[Collected data entries]
= = = = = = =
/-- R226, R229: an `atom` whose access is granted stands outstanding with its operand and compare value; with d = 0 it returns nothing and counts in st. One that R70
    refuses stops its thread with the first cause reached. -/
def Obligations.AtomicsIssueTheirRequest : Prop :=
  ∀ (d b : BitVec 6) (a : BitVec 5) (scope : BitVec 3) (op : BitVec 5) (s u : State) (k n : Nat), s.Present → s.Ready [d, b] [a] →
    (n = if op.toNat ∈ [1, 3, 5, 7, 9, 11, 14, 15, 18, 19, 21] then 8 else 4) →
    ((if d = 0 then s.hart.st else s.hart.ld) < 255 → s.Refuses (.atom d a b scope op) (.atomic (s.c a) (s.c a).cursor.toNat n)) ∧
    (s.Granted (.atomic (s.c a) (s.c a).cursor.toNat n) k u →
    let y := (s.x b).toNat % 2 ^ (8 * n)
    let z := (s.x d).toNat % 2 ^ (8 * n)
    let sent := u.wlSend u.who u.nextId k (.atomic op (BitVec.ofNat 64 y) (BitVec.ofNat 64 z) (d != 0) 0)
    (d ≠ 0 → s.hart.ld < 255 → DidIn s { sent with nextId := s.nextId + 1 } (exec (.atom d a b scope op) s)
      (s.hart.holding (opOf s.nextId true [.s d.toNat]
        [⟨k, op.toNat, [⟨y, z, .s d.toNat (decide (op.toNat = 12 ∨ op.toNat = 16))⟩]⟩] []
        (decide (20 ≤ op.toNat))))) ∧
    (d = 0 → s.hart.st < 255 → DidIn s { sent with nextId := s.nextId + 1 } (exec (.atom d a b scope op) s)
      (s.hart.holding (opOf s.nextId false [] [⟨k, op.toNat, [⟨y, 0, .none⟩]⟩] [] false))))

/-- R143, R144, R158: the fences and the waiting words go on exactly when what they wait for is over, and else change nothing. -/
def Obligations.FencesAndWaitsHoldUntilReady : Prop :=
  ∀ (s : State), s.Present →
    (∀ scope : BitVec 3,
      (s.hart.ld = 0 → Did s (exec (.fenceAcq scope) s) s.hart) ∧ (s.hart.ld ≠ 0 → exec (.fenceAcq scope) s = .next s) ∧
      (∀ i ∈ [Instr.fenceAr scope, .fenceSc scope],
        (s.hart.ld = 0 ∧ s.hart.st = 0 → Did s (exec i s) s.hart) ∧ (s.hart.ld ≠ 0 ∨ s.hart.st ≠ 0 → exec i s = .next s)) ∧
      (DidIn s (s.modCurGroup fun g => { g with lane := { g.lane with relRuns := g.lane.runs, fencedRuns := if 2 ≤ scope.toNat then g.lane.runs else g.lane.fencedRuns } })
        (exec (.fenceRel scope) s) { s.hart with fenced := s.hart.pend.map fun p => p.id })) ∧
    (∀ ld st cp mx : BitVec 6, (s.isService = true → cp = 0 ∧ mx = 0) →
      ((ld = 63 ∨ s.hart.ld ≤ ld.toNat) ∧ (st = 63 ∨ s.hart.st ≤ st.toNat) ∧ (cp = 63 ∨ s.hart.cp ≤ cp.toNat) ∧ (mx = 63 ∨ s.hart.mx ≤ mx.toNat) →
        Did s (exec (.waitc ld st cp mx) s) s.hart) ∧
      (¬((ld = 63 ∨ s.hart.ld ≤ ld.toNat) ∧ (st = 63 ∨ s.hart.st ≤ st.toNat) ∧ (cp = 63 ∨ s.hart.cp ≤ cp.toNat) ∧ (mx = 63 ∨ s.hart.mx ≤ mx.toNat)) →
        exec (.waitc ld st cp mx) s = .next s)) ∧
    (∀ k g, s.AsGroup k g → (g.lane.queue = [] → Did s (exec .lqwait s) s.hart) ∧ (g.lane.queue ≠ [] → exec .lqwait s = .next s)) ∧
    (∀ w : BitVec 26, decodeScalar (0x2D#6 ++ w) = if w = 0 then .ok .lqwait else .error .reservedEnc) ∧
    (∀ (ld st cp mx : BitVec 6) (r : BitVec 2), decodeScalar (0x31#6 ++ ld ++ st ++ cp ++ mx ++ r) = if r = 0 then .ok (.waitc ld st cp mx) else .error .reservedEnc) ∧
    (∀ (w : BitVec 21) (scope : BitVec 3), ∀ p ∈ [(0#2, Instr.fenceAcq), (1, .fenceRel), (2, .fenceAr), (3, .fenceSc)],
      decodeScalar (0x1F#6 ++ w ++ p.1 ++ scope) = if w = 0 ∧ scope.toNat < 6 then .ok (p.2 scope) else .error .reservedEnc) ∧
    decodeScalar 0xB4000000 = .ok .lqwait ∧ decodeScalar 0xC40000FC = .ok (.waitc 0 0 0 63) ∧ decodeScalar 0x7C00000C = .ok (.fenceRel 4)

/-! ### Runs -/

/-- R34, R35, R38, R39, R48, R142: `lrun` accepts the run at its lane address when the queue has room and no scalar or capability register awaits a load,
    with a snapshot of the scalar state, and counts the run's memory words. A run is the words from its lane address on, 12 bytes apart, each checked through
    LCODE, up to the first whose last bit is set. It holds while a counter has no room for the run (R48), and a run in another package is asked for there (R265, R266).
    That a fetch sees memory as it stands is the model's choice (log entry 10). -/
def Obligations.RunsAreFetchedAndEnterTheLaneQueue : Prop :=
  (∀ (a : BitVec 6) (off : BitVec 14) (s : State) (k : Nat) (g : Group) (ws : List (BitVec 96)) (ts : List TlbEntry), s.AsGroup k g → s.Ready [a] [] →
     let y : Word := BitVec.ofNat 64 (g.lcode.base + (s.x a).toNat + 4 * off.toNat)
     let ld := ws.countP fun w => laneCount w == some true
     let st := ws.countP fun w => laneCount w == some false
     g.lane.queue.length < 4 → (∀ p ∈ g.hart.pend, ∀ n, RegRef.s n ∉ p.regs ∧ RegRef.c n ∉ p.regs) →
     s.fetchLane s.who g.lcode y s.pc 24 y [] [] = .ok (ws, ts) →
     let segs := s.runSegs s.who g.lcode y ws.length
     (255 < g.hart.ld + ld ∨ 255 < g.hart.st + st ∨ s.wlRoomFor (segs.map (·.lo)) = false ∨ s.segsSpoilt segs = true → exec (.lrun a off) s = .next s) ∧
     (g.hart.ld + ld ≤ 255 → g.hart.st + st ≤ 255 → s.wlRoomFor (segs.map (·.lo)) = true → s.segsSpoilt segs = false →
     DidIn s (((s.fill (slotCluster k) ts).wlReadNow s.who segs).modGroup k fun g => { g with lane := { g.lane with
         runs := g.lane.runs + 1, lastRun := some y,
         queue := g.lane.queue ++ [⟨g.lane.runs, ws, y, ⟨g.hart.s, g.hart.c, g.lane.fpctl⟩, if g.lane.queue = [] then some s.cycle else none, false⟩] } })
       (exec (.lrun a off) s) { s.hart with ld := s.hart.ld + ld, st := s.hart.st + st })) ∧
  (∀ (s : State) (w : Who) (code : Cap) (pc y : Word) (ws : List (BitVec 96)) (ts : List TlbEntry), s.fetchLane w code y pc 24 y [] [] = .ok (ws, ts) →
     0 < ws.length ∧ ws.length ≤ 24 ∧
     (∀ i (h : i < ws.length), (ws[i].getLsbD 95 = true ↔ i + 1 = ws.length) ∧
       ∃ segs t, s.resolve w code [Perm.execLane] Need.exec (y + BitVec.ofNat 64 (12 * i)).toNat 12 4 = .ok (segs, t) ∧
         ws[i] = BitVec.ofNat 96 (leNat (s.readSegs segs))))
= = = = = = =
__Goal of the exercise__: All that should be written out is the stretch of lines above between the one holding "(∀ (a : BitVec" and the one holding "let st := ws.countP", inclusive, exactly as given.

__Your solution__:
  (∀ (a : BitVec 6) (off : BitVec 14) (s : State) (k : Nat) (g : Group) (ws : List (BitVec 96)) (ts : List TlbEntry), s.AsGroup k g → s.Ready [a] [] →
     let y : Word := BitVec.ofNat 64 (g.lcode.base + (s.x a).toNat + 4 * off.toNat)
     let ld := ws.countP fun w => laneCount w == some true
     let st := ws.countP fun w => laneCount w == some false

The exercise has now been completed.